### [Problem to solve]
Among the lines of the records, count those containing the word "before", then give the number alone.

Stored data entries

· · ·

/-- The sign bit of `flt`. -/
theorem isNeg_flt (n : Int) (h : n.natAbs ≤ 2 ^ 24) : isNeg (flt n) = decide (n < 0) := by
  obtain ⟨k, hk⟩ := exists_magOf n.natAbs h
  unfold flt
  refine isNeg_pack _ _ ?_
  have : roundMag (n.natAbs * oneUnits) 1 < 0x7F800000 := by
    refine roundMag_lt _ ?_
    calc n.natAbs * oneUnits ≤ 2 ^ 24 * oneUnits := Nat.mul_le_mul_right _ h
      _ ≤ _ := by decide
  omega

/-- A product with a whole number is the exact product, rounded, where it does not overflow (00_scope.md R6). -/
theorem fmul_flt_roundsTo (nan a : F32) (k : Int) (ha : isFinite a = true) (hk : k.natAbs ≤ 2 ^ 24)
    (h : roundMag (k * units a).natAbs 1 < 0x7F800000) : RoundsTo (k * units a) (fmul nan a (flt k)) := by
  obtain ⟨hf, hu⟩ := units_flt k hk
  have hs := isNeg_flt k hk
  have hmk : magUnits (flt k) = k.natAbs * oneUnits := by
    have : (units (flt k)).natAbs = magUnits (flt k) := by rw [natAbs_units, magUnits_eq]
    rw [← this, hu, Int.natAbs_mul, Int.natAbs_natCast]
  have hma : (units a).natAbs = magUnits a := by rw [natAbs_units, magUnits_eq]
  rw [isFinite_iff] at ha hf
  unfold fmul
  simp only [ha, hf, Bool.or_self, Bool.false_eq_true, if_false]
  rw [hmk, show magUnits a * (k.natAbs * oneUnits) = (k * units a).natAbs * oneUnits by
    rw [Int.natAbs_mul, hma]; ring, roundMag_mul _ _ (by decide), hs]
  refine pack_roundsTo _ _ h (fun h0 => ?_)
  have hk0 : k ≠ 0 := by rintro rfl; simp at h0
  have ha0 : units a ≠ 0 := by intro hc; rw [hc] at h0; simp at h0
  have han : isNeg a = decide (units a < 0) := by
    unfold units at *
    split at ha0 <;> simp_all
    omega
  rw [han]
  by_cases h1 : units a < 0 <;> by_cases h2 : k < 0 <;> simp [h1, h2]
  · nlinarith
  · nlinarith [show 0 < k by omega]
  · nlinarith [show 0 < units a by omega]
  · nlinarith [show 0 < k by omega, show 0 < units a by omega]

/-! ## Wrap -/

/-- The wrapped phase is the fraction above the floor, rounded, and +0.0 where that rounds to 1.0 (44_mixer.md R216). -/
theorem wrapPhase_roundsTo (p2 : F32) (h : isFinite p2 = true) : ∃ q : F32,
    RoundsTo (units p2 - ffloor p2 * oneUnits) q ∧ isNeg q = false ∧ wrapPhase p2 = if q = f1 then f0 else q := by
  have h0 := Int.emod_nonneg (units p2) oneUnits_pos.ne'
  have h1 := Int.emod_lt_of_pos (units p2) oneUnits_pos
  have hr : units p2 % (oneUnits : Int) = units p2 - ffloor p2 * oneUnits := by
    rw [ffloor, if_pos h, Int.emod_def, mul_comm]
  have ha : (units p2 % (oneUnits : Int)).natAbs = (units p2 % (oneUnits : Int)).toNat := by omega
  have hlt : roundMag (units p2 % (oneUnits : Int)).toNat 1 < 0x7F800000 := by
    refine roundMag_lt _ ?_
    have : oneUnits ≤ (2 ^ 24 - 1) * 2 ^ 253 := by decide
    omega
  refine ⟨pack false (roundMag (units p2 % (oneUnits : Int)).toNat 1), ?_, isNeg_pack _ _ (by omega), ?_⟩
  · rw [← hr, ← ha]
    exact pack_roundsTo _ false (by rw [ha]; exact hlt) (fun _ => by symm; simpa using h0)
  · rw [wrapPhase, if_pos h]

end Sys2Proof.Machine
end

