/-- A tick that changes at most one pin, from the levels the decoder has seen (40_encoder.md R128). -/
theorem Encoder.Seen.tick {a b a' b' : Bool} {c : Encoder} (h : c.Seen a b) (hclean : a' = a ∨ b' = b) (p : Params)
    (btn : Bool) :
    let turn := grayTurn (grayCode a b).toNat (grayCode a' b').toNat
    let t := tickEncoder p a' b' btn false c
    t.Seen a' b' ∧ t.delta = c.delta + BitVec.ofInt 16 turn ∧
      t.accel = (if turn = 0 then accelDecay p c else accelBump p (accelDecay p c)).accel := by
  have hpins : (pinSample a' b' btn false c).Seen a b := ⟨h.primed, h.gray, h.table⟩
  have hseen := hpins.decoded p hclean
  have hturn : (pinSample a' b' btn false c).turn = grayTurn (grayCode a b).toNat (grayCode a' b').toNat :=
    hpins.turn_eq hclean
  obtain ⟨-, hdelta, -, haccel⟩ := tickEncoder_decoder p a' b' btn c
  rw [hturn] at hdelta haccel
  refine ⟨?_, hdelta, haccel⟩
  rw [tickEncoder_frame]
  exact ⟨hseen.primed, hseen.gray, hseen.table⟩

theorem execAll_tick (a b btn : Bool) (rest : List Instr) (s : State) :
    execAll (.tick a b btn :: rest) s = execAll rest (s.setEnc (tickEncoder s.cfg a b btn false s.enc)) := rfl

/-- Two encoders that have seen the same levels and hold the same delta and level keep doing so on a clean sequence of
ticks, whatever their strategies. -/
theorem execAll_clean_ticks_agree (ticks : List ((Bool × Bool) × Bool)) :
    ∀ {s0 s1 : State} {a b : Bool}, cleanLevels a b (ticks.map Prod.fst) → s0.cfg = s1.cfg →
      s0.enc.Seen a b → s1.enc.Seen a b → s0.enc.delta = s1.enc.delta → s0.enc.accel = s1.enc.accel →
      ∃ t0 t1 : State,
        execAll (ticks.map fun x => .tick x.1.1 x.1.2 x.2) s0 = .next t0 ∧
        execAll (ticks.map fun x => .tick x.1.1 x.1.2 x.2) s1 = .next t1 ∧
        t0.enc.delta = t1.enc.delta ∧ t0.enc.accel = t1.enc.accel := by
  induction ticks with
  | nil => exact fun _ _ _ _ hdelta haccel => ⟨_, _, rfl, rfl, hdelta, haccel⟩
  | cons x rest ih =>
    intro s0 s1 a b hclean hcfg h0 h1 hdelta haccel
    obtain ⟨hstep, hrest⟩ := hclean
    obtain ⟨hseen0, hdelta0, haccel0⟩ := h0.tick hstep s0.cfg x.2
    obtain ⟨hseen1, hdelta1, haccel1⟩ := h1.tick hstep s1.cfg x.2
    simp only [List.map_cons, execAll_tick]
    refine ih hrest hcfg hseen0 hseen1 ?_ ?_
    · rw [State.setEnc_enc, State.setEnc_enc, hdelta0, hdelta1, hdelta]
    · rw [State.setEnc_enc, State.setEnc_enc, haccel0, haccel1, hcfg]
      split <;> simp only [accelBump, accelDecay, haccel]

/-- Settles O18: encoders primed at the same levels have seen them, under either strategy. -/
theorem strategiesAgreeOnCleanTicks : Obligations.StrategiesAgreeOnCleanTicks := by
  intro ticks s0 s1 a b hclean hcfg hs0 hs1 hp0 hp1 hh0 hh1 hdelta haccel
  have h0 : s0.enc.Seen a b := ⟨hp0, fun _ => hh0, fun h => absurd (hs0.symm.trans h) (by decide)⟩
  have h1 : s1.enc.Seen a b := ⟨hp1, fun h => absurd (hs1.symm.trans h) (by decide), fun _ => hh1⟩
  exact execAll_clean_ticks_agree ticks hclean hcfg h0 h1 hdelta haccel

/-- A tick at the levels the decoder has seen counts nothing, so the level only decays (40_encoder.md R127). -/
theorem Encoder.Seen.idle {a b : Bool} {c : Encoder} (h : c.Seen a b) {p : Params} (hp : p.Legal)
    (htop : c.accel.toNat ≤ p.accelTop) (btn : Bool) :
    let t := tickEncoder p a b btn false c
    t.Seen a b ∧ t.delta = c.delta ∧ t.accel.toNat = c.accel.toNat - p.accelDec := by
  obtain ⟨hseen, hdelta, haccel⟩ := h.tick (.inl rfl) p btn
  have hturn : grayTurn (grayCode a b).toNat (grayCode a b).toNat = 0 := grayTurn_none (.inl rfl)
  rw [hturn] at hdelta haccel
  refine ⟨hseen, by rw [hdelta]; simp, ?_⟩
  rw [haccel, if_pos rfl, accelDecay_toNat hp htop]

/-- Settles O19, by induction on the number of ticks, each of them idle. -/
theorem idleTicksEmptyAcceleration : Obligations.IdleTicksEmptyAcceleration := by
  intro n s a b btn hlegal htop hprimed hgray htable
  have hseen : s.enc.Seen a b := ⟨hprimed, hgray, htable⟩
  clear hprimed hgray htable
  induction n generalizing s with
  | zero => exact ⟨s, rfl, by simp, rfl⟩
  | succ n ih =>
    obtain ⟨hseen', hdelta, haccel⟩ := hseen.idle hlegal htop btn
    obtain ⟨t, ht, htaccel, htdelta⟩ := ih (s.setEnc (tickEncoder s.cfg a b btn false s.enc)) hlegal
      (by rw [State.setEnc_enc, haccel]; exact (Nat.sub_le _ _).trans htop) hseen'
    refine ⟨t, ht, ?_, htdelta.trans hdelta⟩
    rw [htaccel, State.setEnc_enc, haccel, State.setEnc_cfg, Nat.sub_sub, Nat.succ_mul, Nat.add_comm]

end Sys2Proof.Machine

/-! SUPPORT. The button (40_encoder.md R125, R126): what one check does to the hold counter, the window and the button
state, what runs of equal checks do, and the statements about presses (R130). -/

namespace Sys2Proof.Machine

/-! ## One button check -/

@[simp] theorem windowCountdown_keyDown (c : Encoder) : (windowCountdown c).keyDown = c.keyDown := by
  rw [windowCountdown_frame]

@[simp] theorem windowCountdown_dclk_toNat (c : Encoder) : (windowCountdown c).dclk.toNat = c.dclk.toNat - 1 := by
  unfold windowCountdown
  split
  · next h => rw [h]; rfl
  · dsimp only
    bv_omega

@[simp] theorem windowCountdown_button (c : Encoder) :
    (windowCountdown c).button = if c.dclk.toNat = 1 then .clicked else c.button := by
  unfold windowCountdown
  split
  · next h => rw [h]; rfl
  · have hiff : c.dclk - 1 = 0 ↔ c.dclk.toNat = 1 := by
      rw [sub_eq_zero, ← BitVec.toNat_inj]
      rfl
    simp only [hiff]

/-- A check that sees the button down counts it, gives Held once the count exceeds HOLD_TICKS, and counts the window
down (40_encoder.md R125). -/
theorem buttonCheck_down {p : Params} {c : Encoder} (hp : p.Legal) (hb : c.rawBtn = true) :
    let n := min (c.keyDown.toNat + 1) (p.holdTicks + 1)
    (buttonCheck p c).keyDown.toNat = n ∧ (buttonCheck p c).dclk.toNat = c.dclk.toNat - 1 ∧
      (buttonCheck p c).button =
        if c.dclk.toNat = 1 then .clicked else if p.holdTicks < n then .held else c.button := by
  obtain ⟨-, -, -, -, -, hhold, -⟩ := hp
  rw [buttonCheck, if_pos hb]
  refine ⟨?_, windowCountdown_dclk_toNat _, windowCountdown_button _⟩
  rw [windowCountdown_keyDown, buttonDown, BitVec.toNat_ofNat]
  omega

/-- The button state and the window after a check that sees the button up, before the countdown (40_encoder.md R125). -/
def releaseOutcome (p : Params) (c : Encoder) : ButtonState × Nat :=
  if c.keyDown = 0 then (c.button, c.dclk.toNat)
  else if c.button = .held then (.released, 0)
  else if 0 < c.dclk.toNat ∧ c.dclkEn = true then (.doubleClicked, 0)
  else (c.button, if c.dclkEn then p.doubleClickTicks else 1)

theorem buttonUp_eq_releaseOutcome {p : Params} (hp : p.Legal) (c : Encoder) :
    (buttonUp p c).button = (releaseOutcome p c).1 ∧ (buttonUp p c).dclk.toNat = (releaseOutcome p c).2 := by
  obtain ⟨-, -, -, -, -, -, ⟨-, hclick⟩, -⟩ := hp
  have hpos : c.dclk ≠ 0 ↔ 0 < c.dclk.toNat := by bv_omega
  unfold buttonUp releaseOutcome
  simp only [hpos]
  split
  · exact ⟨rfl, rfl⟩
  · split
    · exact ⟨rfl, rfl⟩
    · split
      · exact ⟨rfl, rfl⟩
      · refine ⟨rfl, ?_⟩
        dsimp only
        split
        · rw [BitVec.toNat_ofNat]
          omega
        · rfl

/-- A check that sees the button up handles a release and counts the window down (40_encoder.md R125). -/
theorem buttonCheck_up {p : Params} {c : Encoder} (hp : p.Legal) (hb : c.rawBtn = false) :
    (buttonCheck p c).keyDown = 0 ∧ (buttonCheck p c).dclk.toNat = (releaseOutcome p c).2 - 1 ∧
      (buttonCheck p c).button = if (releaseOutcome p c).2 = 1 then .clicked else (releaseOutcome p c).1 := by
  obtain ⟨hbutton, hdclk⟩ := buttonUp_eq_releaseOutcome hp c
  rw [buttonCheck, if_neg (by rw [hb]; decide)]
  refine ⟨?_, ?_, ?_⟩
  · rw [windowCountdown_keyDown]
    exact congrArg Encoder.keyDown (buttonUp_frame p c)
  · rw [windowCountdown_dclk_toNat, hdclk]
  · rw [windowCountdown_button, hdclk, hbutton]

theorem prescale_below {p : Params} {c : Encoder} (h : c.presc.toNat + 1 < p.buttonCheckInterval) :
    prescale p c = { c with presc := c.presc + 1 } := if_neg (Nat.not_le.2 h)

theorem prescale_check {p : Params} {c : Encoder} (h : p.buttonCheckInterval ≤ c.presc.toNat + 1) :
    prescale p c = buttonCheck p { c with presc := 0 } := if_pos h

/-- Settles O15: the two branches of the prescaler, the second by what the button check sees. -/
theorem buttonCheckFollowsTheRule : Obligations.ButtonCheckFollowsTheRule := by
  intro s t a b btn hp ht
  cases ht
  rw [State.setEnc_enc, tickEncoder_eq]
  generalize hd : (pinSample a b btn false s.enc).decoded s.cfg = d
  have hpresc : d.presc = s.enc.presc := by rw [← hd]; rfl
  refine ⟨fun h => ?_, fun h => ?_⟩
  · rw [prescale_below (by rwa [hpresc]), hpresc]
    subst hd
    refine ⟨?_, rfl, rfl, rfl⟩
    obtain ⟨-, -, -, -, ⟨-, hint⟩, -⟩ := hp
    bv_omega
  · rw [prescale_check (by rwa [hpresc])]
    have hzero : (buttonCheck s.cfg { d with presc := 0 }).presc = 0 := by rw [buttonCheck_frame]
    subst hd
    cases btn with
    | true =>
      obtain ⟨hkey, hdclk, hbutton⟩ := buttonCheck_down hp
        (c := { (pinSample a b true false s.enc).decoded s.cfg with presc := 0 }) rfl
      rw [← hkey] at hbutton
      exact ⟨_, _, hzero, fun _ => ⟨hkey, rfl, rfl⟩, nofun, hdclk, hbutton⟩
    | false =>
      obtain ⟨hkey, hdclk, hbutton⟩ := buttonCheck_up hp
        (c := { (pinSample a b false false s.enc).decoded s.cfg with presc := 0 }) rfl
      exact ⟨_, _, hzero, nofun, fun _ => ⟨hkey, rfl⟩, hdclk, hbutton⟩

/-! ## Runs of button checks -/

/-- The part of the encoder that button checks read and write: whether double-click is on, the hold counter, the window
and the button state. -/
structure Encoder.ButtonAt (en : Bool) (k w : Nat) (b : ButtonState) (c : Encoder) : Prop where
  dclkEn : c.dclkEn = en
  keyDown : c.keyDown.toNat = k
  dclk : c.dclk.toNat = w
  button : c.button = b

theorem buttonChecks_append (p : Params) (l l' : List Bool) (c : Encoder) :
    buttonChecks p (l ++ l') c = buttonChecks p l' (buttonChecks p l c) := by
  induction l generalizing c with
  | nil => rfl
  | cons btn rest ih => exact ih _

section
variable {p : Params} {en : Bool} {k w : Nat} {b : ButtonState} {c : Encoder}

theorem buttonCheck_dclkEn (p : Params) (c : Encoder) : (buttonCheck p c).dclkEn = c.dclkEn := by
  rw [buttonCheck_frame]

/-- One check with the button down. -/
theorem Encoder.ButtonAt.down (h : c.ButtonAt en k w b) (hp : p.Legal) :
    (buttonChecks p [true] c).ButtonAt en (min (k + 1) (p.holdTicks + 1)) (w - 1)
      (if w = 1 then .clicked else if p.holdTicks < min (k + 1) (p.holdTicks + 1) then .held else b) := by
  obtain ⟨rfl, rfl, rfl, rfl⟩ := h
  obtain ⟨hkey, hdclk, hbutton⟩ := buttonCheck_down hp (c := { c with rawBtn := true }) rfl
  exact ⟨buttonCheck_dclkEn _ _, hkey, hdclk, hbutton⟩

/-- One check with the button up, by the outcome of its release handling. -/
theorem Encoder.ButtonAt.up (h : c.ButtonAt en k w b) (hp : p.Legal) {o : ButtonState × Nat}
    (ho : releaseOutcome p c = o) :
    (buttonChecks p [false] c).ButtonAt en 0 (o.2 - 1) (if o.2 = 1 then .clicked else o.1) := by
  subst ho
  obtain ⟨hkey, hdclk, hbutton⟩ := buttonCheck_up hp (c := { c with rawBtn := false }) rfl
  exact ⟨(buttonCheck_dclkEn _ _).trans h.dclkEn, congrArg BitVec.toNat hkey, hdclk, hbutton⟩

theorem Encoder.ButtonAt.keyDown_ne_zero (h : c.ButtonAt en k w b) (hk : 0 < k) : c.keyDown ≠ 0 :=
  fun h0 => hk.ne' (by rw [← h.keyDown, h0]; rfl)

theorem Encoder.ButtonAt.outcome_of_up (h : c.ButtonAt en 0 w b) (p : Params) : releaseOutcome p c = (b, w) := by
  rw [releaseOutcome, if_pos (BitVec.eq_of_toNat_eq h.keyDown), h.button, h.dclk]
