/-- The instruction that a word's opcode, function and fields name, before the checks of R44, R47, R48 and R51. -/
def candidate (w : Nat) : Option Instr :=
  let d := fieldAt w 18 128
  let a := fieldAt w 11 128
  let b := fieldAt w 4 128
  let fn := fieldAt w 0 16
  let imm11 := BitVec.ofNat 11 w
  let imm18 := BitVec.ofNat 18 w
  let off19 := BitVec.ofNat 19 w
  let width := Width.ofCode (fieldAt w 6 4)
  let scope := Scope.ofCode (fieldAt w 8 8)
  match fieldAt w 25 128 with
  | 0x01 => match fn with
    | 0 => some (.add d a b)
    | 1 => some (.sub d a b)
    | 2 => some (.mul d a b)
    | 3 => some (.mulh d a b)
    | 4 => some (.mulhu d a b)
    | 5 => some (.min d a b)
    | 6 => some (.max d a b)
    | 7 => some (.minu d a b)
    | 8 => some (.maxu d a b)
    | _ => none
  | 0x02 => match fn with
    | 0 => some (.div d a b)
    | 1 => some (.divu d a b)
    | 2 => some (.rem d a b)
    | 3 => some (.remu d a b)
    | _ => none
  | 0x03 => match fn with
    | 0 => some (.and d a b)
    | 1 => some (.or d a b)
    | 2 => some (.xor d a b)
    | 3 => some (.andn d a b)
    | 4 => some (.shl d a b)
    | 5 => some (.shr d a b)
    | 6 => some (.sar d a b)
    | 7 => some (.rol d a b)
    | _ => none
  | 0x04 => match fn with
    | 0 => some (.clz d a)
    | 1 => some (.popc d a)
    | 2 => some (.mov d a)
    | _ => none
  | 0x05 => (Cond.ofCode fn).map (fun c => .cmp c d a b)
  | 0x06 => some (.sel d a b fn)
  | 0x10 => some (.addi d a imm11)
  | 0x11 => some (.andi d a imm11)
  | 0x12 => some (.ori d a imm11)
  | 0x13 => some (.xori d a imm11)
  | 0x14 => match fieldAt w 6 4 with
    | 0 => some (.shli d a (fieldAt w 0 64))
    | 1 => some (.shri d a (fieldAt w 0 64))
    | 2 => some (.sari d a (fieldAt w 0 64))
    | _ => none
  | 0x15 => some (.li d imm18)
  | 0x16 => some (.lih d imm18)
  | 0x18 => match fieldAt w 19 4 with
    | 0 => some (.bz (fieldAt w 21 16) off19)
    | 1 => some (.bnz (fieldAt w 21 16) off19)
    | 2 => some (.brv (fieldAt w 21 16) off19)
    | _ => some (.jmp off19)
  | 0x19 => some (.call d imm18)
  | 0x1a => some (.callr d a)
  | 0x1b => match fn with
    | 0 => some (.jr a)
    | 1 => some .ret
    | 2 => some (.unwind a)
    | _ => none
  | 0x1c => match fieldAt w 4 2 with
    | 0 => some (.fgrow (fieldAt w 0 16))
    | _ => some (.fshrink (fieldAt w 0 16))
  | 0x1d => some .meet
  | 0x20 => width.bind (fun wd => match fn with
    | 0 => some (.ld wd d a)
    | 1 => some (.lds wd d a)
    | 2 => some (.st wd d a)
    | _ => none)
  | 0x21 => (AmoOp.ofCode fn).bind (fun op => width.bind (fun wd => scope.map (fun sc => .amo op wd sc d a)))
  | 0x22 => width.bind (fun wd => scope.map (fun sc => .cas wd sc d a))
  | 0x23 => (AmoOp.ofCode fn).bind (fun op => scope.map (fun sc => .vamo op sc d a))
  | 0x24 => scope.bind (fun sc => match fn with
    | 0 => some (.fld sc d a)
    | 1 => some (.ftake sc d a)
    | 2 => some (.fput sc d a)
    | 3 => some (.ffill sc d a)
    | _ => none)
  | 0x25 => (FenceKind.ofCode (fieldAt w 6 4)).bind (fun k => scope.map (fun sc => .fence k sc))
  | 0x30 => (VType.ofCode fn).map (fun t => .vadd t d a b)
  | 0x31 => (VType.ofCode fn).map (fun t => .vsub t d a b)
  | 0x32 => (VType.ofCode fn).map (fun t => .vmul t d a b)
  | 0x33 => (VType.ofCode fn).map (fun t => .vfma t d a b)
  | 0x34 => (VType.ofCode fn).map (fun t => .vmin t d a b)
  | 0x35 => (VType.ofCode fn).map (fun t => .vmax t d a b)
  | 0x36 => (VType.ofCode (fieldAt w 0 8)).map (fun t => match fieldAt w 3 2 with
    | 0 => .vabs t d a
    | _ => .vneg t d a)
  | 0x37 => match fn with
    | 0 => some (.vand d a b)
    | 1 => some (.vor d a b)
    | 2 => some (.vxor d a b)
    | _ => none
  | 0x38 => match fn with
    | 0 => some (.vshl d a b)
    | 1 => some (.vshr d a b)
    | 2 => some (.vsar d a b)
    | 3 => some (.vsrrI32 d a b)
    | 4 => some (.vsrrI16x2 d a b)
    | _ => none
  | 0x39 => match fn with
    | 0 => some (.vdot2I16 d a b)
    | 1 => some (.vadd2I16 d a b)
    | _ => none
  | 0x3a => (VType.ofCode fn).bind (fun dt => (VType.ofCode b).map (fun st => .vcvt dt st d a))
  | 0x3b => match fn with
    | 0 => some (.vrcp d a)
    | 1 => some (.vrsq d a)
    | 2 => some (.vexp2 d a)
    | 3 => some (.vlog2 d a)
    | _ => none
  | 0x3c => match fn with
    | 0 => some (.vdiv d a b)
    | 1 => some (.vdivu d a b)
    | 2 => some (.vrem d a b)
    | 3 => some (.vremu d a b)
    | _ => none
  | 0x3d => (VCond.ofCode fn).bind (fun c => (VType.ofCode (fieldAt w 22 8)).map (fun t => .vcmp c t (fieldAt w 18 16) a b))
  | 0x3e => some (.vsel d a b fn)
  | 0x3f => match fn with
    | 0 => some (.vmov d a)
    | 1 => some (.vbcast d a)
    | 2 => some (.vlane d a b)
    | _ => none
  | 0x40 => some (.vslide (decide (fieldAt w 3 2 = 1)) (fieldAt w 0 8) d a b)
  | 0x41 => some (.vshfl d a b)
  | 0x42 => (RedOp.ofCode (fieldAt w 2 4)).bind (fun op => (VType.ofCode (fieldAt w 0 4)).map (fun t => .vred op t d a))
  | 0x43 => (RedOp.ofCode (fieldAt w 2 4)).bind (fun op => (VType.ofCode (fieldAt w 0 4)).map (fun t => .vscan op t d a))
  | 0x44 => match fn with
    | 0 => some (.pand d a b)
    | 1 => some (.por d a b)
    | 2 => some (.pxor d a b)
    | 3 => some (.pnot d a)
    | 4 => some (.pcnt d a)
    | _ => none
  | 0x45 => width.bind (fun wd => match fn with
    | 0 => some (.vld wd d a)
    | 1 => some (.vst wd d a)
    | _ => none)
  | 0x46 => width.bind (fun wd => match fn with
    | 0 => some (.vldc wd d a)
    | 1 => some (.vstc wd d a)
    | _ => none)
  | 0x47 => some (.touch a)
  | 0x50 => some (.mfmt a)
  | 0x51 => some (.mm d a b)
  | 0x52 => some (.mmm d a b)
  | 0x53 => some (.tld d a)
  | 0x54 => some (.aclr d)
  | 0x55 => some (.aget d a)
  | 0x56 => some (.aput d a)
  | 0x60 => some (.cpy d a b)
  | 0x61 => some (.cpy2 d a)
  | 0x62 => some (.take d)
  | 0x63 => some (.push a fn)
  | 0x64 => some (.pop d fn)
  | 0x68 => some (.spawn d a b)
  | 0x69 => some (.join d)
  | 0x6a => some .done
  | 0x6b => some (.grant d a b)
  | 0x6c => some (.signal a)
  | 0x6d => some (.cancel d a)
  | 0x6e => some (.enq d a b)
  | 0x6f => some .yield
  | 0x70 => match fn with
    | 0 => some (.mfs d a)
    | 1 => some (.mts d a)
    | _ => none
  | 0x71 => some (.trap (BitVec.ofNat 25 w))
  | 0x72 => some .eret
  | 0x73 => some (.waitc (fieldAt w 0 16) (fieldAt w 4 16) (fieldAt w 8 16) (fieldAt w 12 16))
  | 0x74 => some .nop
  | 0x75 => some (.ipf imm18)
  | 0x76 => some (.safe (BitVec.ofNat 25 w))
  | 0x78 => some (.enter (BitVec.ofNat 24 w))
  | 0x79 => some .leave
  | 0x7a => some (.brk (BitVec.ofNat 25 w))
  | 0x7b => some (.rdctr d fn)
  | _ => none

· · ·

### [Response for this exercise]
2